***** EXERCISE INPUT *****

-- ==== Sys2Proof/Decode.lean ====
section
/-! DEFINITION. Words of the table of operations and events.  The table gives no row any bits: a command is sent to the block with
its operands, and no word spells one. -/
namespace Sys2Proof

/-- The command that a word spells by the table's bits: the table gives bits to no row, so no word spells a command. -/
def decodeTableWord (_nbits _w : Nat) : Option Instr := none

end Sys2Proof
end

*****
***** EXERCISE INPUT *****

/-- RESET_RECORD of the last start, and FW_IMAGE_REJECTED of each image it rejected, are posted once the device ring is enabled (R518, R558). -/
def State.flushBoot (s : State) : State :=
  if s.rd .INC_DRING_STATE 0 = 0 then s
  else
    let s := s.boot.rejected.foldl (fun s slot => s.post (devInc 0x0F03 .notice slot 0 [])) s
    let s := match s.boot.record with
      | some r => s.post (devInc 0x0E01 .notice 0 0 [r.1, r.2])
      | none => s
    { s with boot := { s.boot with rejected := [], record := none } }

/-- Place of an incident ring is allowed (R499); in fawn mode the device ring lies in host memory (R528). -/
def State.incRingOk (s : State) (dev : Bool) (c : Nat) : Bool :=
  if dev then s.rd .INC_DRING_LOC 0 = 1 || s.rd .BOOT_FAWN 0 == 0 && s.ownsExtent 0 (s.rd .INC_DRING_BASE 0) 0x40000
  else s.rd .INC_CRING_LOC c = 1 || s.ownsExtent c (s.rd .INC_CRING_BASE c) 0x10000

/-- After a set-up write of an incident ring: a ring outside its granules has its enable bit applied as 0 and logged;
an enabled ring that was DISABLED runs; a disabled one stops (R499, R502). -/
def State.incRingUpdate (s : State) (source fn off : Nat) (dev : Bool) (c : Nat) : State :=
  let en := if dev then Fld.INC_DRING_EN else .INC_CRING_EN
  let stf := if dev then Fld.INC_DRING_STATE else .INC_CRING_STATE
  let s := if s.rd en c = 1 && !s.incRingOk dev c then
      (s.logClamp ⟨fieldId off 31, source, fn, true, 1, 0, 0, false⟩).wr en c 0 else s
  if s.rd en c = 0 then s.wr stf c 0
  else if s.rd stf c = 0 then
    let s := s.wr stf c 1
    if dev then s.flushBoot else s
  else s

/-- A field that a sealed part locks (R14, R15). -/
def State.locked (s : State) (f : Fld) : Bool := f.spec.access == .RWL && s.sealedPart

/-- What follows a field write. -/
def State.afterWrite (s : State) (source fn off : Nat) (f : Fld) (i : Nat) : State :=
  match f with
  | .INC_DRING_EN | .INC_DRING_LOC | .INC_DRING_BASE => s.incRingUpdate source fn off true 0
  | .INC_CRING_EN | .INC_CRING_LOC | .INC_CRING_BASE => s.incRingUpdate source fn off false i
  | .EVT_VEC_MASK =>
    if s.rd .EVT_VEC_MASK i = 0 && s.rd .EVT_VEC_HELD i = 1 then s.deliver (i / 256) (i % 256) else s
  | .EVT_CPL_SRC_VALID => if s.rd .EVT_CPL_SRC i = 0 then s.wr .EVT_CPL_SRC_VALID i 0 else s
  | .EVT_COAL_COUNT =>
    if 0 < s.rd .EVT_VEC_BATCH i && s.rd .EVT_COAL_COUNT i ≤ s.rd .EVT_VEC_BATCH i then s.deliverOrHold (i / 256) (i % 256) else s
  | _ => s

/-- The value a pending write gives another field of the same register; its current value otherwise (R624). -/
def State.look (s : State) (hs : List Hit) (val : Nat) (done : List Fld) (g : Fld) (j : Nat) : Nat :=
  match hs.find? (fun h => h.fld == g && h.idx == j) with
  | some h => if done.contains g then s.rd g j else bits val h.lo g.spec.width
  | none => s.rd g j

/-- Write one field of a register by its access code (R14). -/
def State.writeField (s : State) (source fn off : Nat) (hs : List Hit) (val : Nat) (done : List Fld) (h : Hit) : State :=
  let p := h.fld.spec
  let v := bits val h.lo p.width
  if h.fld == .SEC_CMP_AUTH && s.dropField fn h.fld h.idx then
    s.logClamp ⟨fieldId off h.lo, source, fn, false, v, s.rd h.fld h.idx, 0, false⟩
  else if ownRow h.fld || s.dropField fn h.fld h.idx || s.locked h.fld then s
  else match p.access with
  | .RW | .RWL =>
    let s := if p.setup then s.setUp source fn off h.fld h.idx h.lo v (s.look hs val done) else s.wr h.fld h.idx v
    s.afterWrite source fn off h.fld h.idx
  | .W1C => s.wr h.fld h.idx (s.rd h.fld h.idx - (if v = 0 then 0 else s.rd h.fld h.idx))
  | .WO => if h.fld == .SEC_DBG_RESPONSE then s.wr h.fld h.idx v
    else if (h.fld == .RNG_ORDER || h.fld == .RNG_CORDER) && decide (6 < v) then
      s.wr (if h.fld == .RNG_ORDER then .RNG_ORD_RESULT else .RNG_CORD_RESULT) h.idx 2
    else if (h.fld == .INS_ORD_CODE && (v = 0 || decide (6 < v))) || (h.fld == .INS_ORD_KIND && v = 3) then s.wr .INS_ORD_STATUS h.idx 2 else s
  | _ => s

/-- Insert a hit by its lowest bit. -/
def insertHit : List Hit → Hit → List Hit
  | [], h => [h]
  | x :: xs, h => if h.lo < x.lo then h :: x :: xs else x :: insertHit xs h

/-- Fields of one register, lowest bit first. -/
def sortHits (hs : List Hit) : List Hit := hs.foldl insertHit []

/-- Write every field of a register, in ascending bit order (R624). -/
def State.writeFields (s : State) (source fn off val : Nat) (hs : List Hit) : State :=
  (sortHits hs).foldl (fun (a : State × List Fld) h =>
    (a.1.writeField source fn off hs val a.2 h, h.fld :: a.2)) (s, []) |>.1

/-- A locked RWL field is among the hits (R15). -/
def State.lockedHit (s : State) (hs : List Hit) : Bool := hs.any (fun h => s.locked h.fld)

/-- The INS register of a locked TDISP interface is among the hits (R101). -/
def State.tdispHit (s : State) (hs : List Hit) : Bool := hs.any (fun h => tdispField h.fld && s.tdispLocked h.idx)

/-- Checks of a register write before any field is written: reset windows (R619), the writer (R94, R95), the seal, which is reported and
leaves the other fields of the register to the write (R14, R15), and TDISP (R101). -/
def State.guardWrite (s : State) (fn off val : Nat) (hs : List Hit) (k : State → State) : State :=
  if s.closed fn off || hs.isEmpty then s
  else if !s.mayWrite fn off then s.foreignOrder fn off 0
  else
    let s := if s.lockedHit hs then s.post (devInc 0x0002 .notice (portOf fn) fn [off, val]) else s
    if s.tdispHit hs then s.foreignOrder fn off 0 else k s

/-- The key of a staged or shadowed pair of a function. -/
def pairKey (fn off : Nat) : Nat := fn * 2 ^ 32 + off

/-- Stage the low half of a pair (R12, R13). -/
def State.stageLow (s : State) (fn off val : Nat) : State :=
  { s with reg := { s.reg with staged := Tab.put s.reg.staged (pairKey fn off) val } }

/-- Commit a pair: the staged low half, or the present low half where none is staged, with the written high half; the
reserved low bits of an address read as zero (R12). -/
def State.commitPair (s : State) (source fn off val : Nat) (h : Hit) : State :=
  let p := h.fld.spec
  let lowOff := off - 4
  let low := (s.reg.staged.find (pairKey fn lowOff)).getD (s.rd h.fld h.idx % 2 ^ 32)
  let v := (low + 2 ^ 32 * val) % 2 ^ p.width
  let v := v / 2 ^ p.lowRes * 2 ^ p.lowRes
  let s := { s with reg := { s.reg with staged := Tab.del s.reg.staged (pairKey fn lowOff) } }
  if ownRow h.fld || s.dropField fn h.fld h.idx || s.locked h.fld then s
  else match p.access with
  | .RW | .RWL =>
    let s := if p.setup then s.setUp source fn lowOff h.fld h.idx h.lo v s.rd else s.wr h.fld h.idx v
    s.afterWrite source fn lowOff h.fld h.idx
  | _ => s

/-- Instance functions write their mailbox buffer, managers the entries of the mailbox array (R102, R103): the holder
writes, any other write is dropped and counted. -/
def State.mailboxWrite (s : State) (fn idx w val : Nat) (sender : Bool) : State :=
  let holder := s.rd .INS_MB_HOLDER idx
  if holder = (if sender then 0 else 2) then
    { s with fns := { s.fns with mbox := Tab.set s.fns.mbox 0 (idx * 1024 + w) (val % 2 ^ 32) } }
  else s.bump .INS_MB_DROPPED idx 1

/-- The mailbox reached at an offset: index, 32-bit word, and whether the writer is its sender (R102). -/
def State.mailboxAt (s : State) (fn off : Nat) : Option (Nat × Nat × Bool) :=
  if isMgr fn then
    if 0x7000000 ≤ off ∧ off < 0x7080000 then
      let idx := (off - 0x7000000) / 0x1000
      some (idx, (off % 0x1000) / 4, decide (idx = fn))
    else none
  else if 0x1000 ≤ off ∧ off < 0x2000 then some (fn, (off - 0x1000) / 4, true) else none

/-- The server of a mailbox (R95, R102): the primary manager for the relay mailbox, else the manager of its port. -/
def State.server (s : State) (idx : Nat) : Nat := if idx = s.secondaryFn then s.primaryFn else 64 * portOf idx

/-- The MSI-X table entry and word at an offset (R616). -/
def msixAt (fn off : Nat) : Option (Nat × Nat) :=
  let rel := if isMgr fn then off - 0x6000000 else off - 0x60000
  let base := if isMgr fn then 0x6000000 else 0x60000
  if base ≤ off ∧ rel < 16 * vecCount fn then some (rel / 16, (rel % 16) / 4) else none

*****

> **YOUR GOAL**: Copy every line from the entries that contains the word "sortHits".

> **THE COMPLETED TASK**:
def sortHits (hs : List Hit) : List Hit := hs.foldl insertHit []
  (sortHits hs).foldl (fun (a : State × List Fld) h =>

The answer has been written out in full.